URI namespace update
The remapping values for each namespaced lookup can be specified by a json object as per the following examples:
{
"type":"uri",
"namespace":"some_lookup",
"uri": "s3://bucket/some/key/prefix/renames-0003.gz",
"namespaceParseSpec":{
"format":"csv",
"columns":["key","value"]
},
"pollPeriod":"PT5M",
}
{
"type":"uri",
"namespace":"some_lookup",
"uriPrefix": "s3://bucket/some/key/prefix/",
"fileRegex":"renames-[0-9]*\\.gz",
"namespaceParseSpec":{
"format":"csv",
"columns":["key","value"]
},
"pollPeriod":"PT5M",
}
Property | Description | Required | Default |
---|---|---|---|
namespace |
The namespace to define | Yes | |
pollPeriod |
Period between polling for updates | No | 0 (only once) |
uri |
URI for the file of interest | No | Use uriPrefix |
uriPrefix |
A URI which specifies a directory (or other searchable resource) in which to search for files | No | Use uri |
fileRegex |
Optional regex for matching the file name under uriPrefix . Only used if uriPrefix is used |
No | ".*" |
namespaceParseSpec |
How to interpret the data at the URI | Yes |
One of either uri
xor uriPrefix
must be specified.
The pollPeriod
value specifies the period in ISO 8601 format between checks for replacement data for the lookup. If the source of the lookup is capable of providing a timestamp, the lookup will only be updated if it has changed since the prior tick of pollPeriod
. A value of 0, an absent parameter, or null
all mean populate once and do not attempt to look for new data later. Whenever an poll occurs, the updating system will look for a file with the most recent timestamp and assume that one with the most recent data set, replacing the local cache of the lookup data.
The namespaceParseSpec
can be one of a number of values. Each of the examples below would rename foo to bar, baz to bat, and buck to truck. All parseSpec types assumes each input is delimited by a new line. See below for the types of parseSpec supported.

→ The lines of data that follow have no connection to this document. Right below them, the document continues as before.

def reportPointOf (n : Nat) : Option ReportPoint :=
  match n with
  | 1 => some .atPeak
  | 2 => some .atFall
  | _ => none

/-! ## Reading images (R212) -/

/-- Two bytes, high byte first. -/
def half (a b : Byte) : Nat := a.toNat * 256 + b.toNat

/-- Three bytes, high byte first. -/
def chain (a b c : Byte) : Nat := a.toNat * 65536 + b.toNat * 256 + c.toNat

/-- The ranges of R3. -/
def Segment.ok (g : Segment) : Bool :=
  g.start ≤ 16777215 && g.endC.isNone && -300 ≤ g.gradient && g.gradient ≤ 300 && g.limitUp ≤ 2000 &&
    g.limitDown ≤ 2000 && g.shadow ≤ 60

/-- A segment image as PUT_RECORD takes it: fields in range, the end absent (R3, R178, R212). DEDUCED (log 57): the presence byte alone
says that the end is absent, and the three bytes after it are disregarded. -/
def parseSegment : List Byte → Option Segment
  | [s2, s1, s0, p, _, _, _, g1, g0, k, u1, u0, d1, d0, sh] =>
    match segKindOf k with
    | none => none
    | some kind =>
      let g : Segment :=
        { start := chain s2 s1 s0, endC := none, gradient := (g1 ++ g0 : BitVec 16).toInt, kind := kind,
          limitUp := half u1 u0, limitDown := half d1 d0, shadow := sh.toNat }
      if p = 0#8 && g.ok then some g else none
  | _ => none

/-- The windows of a stop image, six bytes each. -/
def parseWindows : List Byte → Option (List Window)
  | [] => some []
  | a :: b :: c :: d :: e :: f :: rest =>
    match parseWindows rest with
    | none => none
    | some ws => some ({ lo := chain a b c, hi := chain d e f } :: ws)
  | _ => none

/-- R10: each window's from below its to, in rising order, no two sharing a chainage. -/
def windowsOk : List Window → Bool
  | [] => true
  | [w] => w.lo < w.hi
  | w :: v :: rest => w.lo < w.hi && w.hi ≤ v.lo && windowsOk (v :: rest)

/-- The ranges of R9 and R10. -/
def StopRec.ok (p : StopRec) : Bool :=
  1 ≤ p.number && p.number ≤ 255 && p.reference ≤ 16777215 && 10 ≤ p.tolerance && p.tolerance ≤ 500 &&
    1 ≤ p.windows.length && p.windows.length ≤ 4 && windowsOk p.windows

/-- An optional chainage as an image carries it: presence byte 0 or 1 (R211). DEDUCED (log 57): with the presence byte 0 the three bytes
after it are disregarded. -/
def optChain (p a b c : Byte) : Option (Option Nat) :=
  match p.toNat with
  | 0 => some none
  | 1 => some (some (chain a b c))
  | _ => none

/-- A stop image: fields in range, as many windows as its count says (R9, R10, R178, R212). -/
def parseStop : List Byte → Option StopRec
  | num :: r2 :: r1 :: r0 :: t1 :: t0 :: sd :: mp :: m2 :: m1 :: m0 :: n :: ws =>
    match sidesOf sd, optChain mp m2 m1 m0, parseWindows ws with
    | some sides, some marker, some windows =>
      let p : StopRec :=
        { number := num.toNat, reference := chain r2 r1 r0, tolerance := half t1 t0, sides := sides,
          marker := marker, windows := windows }
      if windows.length = n.toNat && p.ok then some p else none
    | _, _, _ => none
  | _ => none

/-- Whether a PUT_RECORD argument has the length of an image: 15, or 12 + 6 n with n its twelfth byte (R205, check 4). -/
def imageLengthOk (img : List Byte) : Bool :=
  img.length = 15 || (12 ≤ img.length && img.length = 12 + 6 * (img.getD 11 0#8).toNat)

/-- Field widths of the configuration image, in the order of R16 (R212). -/
def configWidths : List Nat :=
  [1, 2, 2, 2] ++ [2, 2, 2, 2, 2, 2, 2, 2] ++ [2, 2, 1, 1, 1] ++ [2, 2, 2, 2, 2] ++ [2, 2, 2, 2, 2, 2] ++ [2, 2, 2] ++
    [1, 1, 1, 1, 1, 1, 1, 1]

/-- The fields of an image, by their widths; `none` where the lengths differ. -/
def readFields : List Nat → List Byte → Option (List Nat)
  | [], [] => some []
  | 1 :: ws, a :: bs =>
    match readFields ws bs with
    | none => none
    | some r => some (a.toNat :: r)
  | 2 :: ws, a :: b :: bs =>
    match readFields ws bs with
    | none => none
    | some r => some (half a b :: r)
  | _, _ => none

/-- The leaf lies within the car: offset plus width no greater than the car length (R16, R17). -/
def LeafPlace.ok (l : LeafPlace) (len : Nat) : Bool :=
  l.offset ≤ len && 40 ≤ l.width && l.width ≤ 400 && l.offset + l.width ≤ len

/-- The spans [offset, offset + width) of two leaves of one side share no point (R17). -/
def LeafPlace.apart (l m : LeafPlace) : Bool :=
  l.offset + l.width ≤ m.offset || m.offset + m.width ≤ l.offset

Only ONE file which matches the search will be used. For most implementations, the discriminator for choosing the URIs is by whichever one reports the most recent timestamp for its modification time.
csv lookupParseSpec
Parameter | Description | Required | Default |
---|---|---|---|
columns |
The list of columns in the csv file | yes | null |
keyColumn |
The name of the column containing the key | no | The first column |
valueColumn |
The name of the column containing the value | no | The second column |
example input
bar,something,foo
bat,something2,baz
truck,something3,buck
example namespaceParseSpec
"namespaceParseSpec": {
"format": "csv",
"columns": ["value","somethingElse","key"],
"keyColumn": "key",
"valueColumn": "value"
}
tsv lookupParseSpec
Parameter | Description | Required | Default |
---|---|---|---|
columns |
The list of columns in the csv file | yes | null |
keyColumn |
The name of the column containing the key | no | The first column |
valueColumn |
The name of the column containing the value | no | The second column |
delimiter |
The delimiter in the file | no | tab (\t ) |
listDelimiter |
The list delimiter in the file | no | (\u0001 ) |
example input
bar|something,1|foo
bat|something,2|baz
truck|something,3|buck
example namespaceParseSpec
"namespaceParseSpec": {
"format": "tsv",
"columns": ["value","somethingElse","key"],
"keyColumn": "key",
"valueColumn": "value",
"delimiter": "|"
}
customJson lookupParseSpec
Parameter | Description | Required | Default |
---|---|---|---|
keyFieldName |
The field name of the key | yes | null |
valueFieldName |
The field name of the value | yes | null |
example input
{"key": "foo", "value": "bar", "somethingElse" : "something"}
{"key": "baz", "value": "bat", "somethingElse" : "something"}
{"key": "buck", "somethingElse": "something", "value": "truck"}
example namespaceParseSpec
"namespaceParseSpec": {
"format": "customJson",
"keyFieldName": "key",
"valueFieldName": "value"
}
simpleJson lookupParseSpec
The simpleJson
lookupParseSpec does not take any parameters. It is simply a line delimited json file where the field is the key, and the field's value is the value.
example input
{"foo": "bar"}
{"baz": "bat"}
{"buck": "truck"}
example namespaceParseSpec
"namespaceParseSpec":{
"format": "simpleJson"
}
JDBC namespaced lookup
The JDBC lookups will poll a database to populate its local cache. If the tsColumn
is set it must be able to accept comparisons in the format '2015-01-01 00:00:00'
. For example, the following must be valid sql for the table SELECT * FROM some_lookup_table WHERE timestamp_column > '2015-01-01 00:00:00'
. If tsColumn
is set, the caching service will attempt to only poll values that were written after the last sync. If tsColumn
is not set, the entire table is pulled every time.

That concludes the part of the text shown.